Firstly load the required modules:

In [1]:
%matplotlib inline
import datacube
from datetime import datetime
from datacube.storage import masking
import numpy as np
import pandas
import xarray as xr

Then set the pixel location, time period, product type and satellite platform you are interested. These input parameters are highlighted in yellow to show that they are controlled by the user.


In [2]:
lon = 149
lat = -37
acq_min = '2005-1'
acq_max = '2015-12'
product_type = 'ndvi'
platform_list = ['ls5', 'ls7', 'ls8']


In the above product type, other options are NBAR, NBART and FC. Based on the input parameters, the output csv file name is defined as


In [3]:
output_name = '{}_{}_{}_{}_{}_{}.csv'.format('_'.join(platform_list), product_type, 
                                             str(lon), str(lat), acq_min, acq_max)


which contains the platform, product type, spatial location and time range specified.
Before performing the pixel drill function in this example, there is a support function for retrieving pixel quality data, which needs to be run in the notebook. 
This function is temporary here and will be in Data Cube API in the future, which means it will disappear in this notebook sometime in the future.


In [4]:
valid_bit = 8
def pq_fuser(dest, src): 
    valid_val = (1 << valid_bit) 

    no_data_dest_mask = ~(dest & valid_val).astype(bool) 
    np.copyto(dest, src, where=no_data_dest_mask) 
    both_data_mask = (valid_val & dest & src).astype(bool) 
    np.copyto(dest, src & dest, where=both_data_mask)


The following function is used to retrieve data for a pixel from a specified product with a specific location and time range.

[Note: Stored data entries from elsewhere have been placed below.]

-- ==== Sys2Proof/Laws/State.lean ====
section
/-! SUPPORT. One lemma per field per update of State, so that no later proof unfolds a record update. -/

namespace Sys2Proof.Machine

@[simp] theorem OscFile.get_set_self (f : OscFile) (i : OscId) (o : Osc) : (f.set i o).get i = o := by
  cases i <;> rfl

theorem OscFile.get_set (f : OscFile) (i j : OscId) (o : Osc) :
    (f.set i o).get j = if j = i then o else f.get j := by
  cases i <;> cases j <;> rfl

@[simp] theorem OscFile.get_set_of_ne (f : OscFile) {i j : OscId} (o : Osc) (h : j ≠ i) :
    (f.set i o).get j = f.get j := by
  rw [OscFile.get_set, if_neg h]

@[simp] theorem OscFile.set_get (f : OscFile) (i : OscId) : f.set i (f.get i) = f := by
  cases i <;> rfl

@[simp] theorem OscFile.set_set (f : OscFile) (i : OscId) (a b : Osc) : (f.set i a).set i b = f.set i b := by
  cases i <;> rfl

theorem OscFile.ext_get {f g : OscFile} (h : ∀ i, f.get i = g.get i) : f = g := by
  have hl := h .lfo
  have hm := h .mod
  have hc := h .car
  cases f
  cases g
  simp_all [OscFile.get]

section setOsc
variable (s : State) (i : OscId) (o : Osc)

@[simp] theorem State.setOsc_cfg : (s.setOsc i o).cfg = s.cfg := rfl
@[simp] theorem State.setOsc_osc : (s.setOsc i o).osc = s.osc.set i o := rfl
@[simp] theorem State.setOsc_voice : (s.setOsc i o).voice = s.voice := rfl
@[simp] theorem State.setOsc_midi : (s.setOsc i o).midi = s.midi := rfl
@[simp] theorem State.setOsc_err : (s.setOsc i o).err = s.err := rfl
@[simp] theorem State.setOsc_cmdPort : (s.setOsc i o).cmdPort = s.cmdPort := rfl
@[simp] theorem State.setOsc_out : (s.setOsc i o).out = s.out := rfl

end setOsc

section raise
variable (c : Condition) (s : State)

@[simp] theorem raise_cfg : (raise c s).cfg = s.cfg := by cases c <;> rfl
@[simp] theorem raise_osc : (raise c s).osc = s.osc := by cases c <;> rfl
@[simp] theorem raise_voice : (raise c s).voice = s.voice := by cases c <;> rfl
@[simp] theorem raise_midi : (raise c s).midi = s.midi := by cases c <;> rfl
@[simp] theorem raise_cmdPort : (raise c s).cmdPort = s.cmdPort := by cases c <;> rfl
@[simp] theorem raise_out : (raise c s).out = s.out := by cases c <;> rfl
@[simp] theorem raise_illegal_illegal : (raise .illegalCommand s).err.illegal = true := rfl
@[simp] theorem raise_illegal_contract : (raise .illegalCommand s).err.contract = s.err.contract := rfl
@[simp] theorem raise_contract_illegal : (raise .contractViolation s).err.illegal = s.err.illegal := rfl
@[simp] theorem raise_contract_contract : (raise .contractViolation s).err.contract = true := rfl

end raise

section emit
variable (v l r : PortWord) (last : Bool) (s : State)

@[simp] theorem emitRsp_cfg : (emitRsp v s).cfg = s.cfg := rfl
@[simp] theorem emitRsp_osc : (emitRsp v s).osc = s.osc := rfl
@[simp] theorem emitRsp_voice : (emitRsp v s).voice = s.voice := rfl
@[simp] theorem emitRsp_midi : (emitRsp v s).midi = s.midi := rfl
@[simp] theorem emitRsp_err : (emitRsp v s).err = s.err := rfl
@[simp] theorem emitRsp_cmdPort : (emitRsp v s).cmdPort = s.cmdPort := rfl
@[simp] theorem emitRsp_out : (emitRsp v s).out = .rsp v := rfl
@[simp] theorem emitAud_cfg : (emitAud l r last s).cfg = s.cfg := rfl
@[simp] theorem emitAud_osc : (emitAud l r last s).osc = s.osc := rfl
@[simp] theorem emitAud_voice : (emitAud l r last s).voice = s.voice := rfl
@[simp] theorem emitAud_midi : (emitAud l r last s).midi = s.midi := rfl
@[simp] theorem emitAud_err : (emitAud l r last s).err = s.err := rfl
@[simp] theorem emitAud_cmdPort : (emitAud l r last s).cmdPort = s.cmdPort := rfl
@[simp] theorem emitAud_out : (emitAud l r last s).out = .aud l r last := rfl

end emit

section inputs
variable (rest : List HostInput) (s : State)

@[simp] theorem accept_cfg : (accept rest s).cfg = s.cfg := rfl
@[simp] theorem accept_osc : (accept rest s).osc = s.osc := rfl
@[simp] theorem accept_voice : (accept rest s).voice = s.voice := rfl
@[simp] theorem accept_midi : (accept rest s).midi = s.midi := rfl
@[simp] theorem accept_err : (accept rest s).err = s.err := rfl
@[simp] theorem accept_cmdPort : (accept rest s).cmdPort = rest := rfl
@[simp] theorem accept_out : (accept rest s).out = .none := rfl
@[simp] theorem idle_cfg : (idle s).cfg = s.cfg := rfl
@[simp] theorem idle_osc : (idle s).osc = s.osc := rfl
@[simp] theorem idle_voice : (idle s).voice = s.voice := rfl
@[simp] theorem idle_midi : (idle s).midi = s.midi := rfl
@[simp] theorem idle_err : (idle s).err = s.err := rfl
@[simp] theorem idle_cmdPort : (idle s).cmdPort = s.cmdPort := rfl
@[simp] theorem idle_out : (idle s).out = .none := rfl
@[simp] theorem takeReset_cfg : (takeReset rest s).cfg = s.cfg := rfl
@[simp] theorem takeReset_osc : (takeReset rest s).osc = (State.resetOf s.cfg).osc := rfl
@[simp] theorem takeReset_voice : (takeReset rest s).voice = (State.resetOf s.cfg).voice := rfl
@[simp] theorem takeReset_midi : (takeReset rest s).midi = (State.resetOf s.cfg).midi := rfl
@[simp] theorem takeReset_err : (takeReset rest s).err = (State.resetOf s.cfg).err := rfl
@[simp] theorem takeReset_cmdPort : (takeReset rest s).cmdPort = rest := rfl
@[simp] theorem takeReset_out : (takeReset rest s).out = .none := rfl

end inputs

section latch
variable (s : State)

@[simp] theorem latchAtBufferStart_cfg : (latchAtBufferStart s).cfg = s.cfg := by
  unfold latchAtBufferStart; split <;> rfl
@[simp] theorem latchAtBufferStart_osc : (latchAtBufferStart s).osc = s.osc := by
  unfold latchAtBufferStart; split <;> rfl
@[simp] theorem latchAtBufferStart_midi : (latchAtBufferStart s).midi = s.midi := by
  unfold latchAtBufferStart; split <;> rfl
@[simp] theorem latchAtBufferStart_err : (latchAtBufferStart s).err = s.err := by
  unfold latchAtBufferStart; split <;> rfl
@[simp] theorem latchAtBufferStart_cmdPort : (latchAtBufferStart s).cmdPort = s.cmdPort := by
  unfold latchAtBufferStart; split <;> rfl
@[simp] theorem latchAtBufferStart_out : (latchAtBufferStart s).out = s.out := by
  unfold latchAtBufferStart; split <;> rfl
@[simp] theorem latchAtBufferStart_keyActive :
    (latchAtBufferStart s).voice.keyActive = s.voice.keyActive := by
  unfold latchAtBufferStart; split <;> rfl
@[simp] theorem latchAtBufferStart_key : (latchAtBufferStart s).voice.key = s.voice.key := by
  unfold latchAtBufferStart; split <;> rfl
@[simp] theorem latchAtBufferStart_tfreq : (latchAtBufferStart s).voice.tfreq = s.voice.tfreq := by
  unfold latchAtBufferStart; split <;> rfl
@[simp] theorem latchAtBufferStart_pend : (latchAtBufferStart s).voice.pend = s.voice.pend := by
  unfold latchAtBufferStart; split <;> rfl
@[simp] theorem latchAtBufferStart_frameCtr :
    (latchAtBufferStart s).voice.frameCtr = s.voice.frameCtr := by
  unfold latchAtBufferStart; split <;> rfl
@[simp] theorem latchAtBufferStart_act : (latchAtBufferStart s).voice.act =
    if s.voice.frameCtr = 0 then s.voice.pend else s.voice.act := by
  unfold latchAtBufferStart; split <;> rfl

end latch

section push
variable (s : State)

@[simp] theorem push_cfg : (push s).cfg = s.cfg := rfl
@[simp] theorem push_voice : (push s).voice = s.voice := rfl
@[simp] theorem push_midi : (push s).midi = s.midi := rfl
@[simp] theorem push_err : (push s).err = s.err := rfl
@[simp] theorem push_cmdPort : (push s).cmdPort = s.cmdPort := rfl
@[simp] theorem push_out : (push s).out = s.out := rfl

end push

section countFrame
variable (s : State)

@[simp] theorem countFrame_cfg : (countFrame s).cfg = s.cfg := rfl
@[simp] theorem countFrame_osc : (countFrame s).osc = s.osc := rfl
@[simp] theorem countFrame_midi : (countFrame s).midi = s.midi := rfl
@[simp] theorem countFrame_err : (countFrame s).err = s.err := rfl
@[simp] theorem countFrame_cmdPort : (countFrame s).cmdPort = s.cmdPort := rfl
@[simp] theorem countFrame_out : (countFrame s).out = s.out := rfl
@[simp] theorem countFrame_keyActive : (countFrame s).voice.keyActive = s.voice.keyActive := rfl
@[simp] theorem countFrame_key : (countFrame s).voice.key = s.voice.key := rfl
@[simp] theorem countFrame_tfreq : (countFrame s).voice.tfreq = s.voice.tfreq := rfl
@[simp] theorem countFrame_pend : (countFrame s).voice.pend = s.voice.pend := rfl
@[simp] theorem countFrame_act : (countFrame s).voice.act = s.voice.act := rfl
@[simp] theorem countFrame_frameCtr : (countFrame s).voice.frameCtr =
    BitVec.ofNat 32 ((s.voice.frameCtr.toNat + 1) % s.cfg.bufFrames) := rfl

end countFrame

end Sys2Proof.Machine
end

The output of this function is the cloud free and valid data (i.e. without nodata) value.



In [5]:
def get_pix_cloud_free_valid(product_type, platform, lon, lat, acq_min, acq_max):
    # get the product name and pq product name
    product_name = '{}_{}_albers'.format(platform, product_type)
    pq_name = '{}_pq_albers'.format(platform)
    #print product_name
    
    # use a small buffer to load data, as single pixel data is not allowed to load at this moment
    if product_type  in ['nbar', 'nbart']:
        # select measurements for NBAR/NBART, so that LS8 data can merge with others
        measurements_list = ['blue', 'green', 'red', 'nir', 'swir1', 'swir2']
        buff = dc.load(product=product_name, 
                   measurements=measurements_list,
                   x=(lon, lon+0.00025), y=(lat, lat+0.00025), 
                   time=(acq_min, acq_max), 
                   group_by='solar_day')
    else:        
        buff = dc.load(product=product_name, 
                   x=(lon, lon+0.00025), y=(lat, lat+0.00025), 
                   time=(acq_min, acq_max), 
                   group_by='solar_day')
    if buff:
        # select the pixel of interest
        pix = buff.isel(x=0, y=0)
        # get cloud free data for the pixel of interest
        pq = dc.load(product=pq_name, x=(lon, lon+0.00025), y=(lat, lat+0.00025), time=(acq_min, acq_max), 
                 group_by='solar_day', fuse_func=pq_fuser)
        pq = pq.isel(x=0, y=0)
        cloud_free = masking.make_mask(pq, cloud_acca='no_cloud', cloud_fmask='no_cloud', contiguous=True).pixelquality
        pix_cld_free = pix.where(cloud_free).dropna(dim='time')
        # remove nodata for the pixel of interest
        pix_cld_free_valid = masking.mask_valid_data(pix_cld_free)
        
        pix_cld_free_valid['platform'] = (('time'), [platform]*pix_cld_free_valid.time.size)
    
        return pix_cld_free_valid
    else:
        return
                     

The following is the break-down explanation of the above function:

1. We need to define which product in the DEA will be used for pixel drill according to the user inputs (see the orange rectangle part labelled with 1). 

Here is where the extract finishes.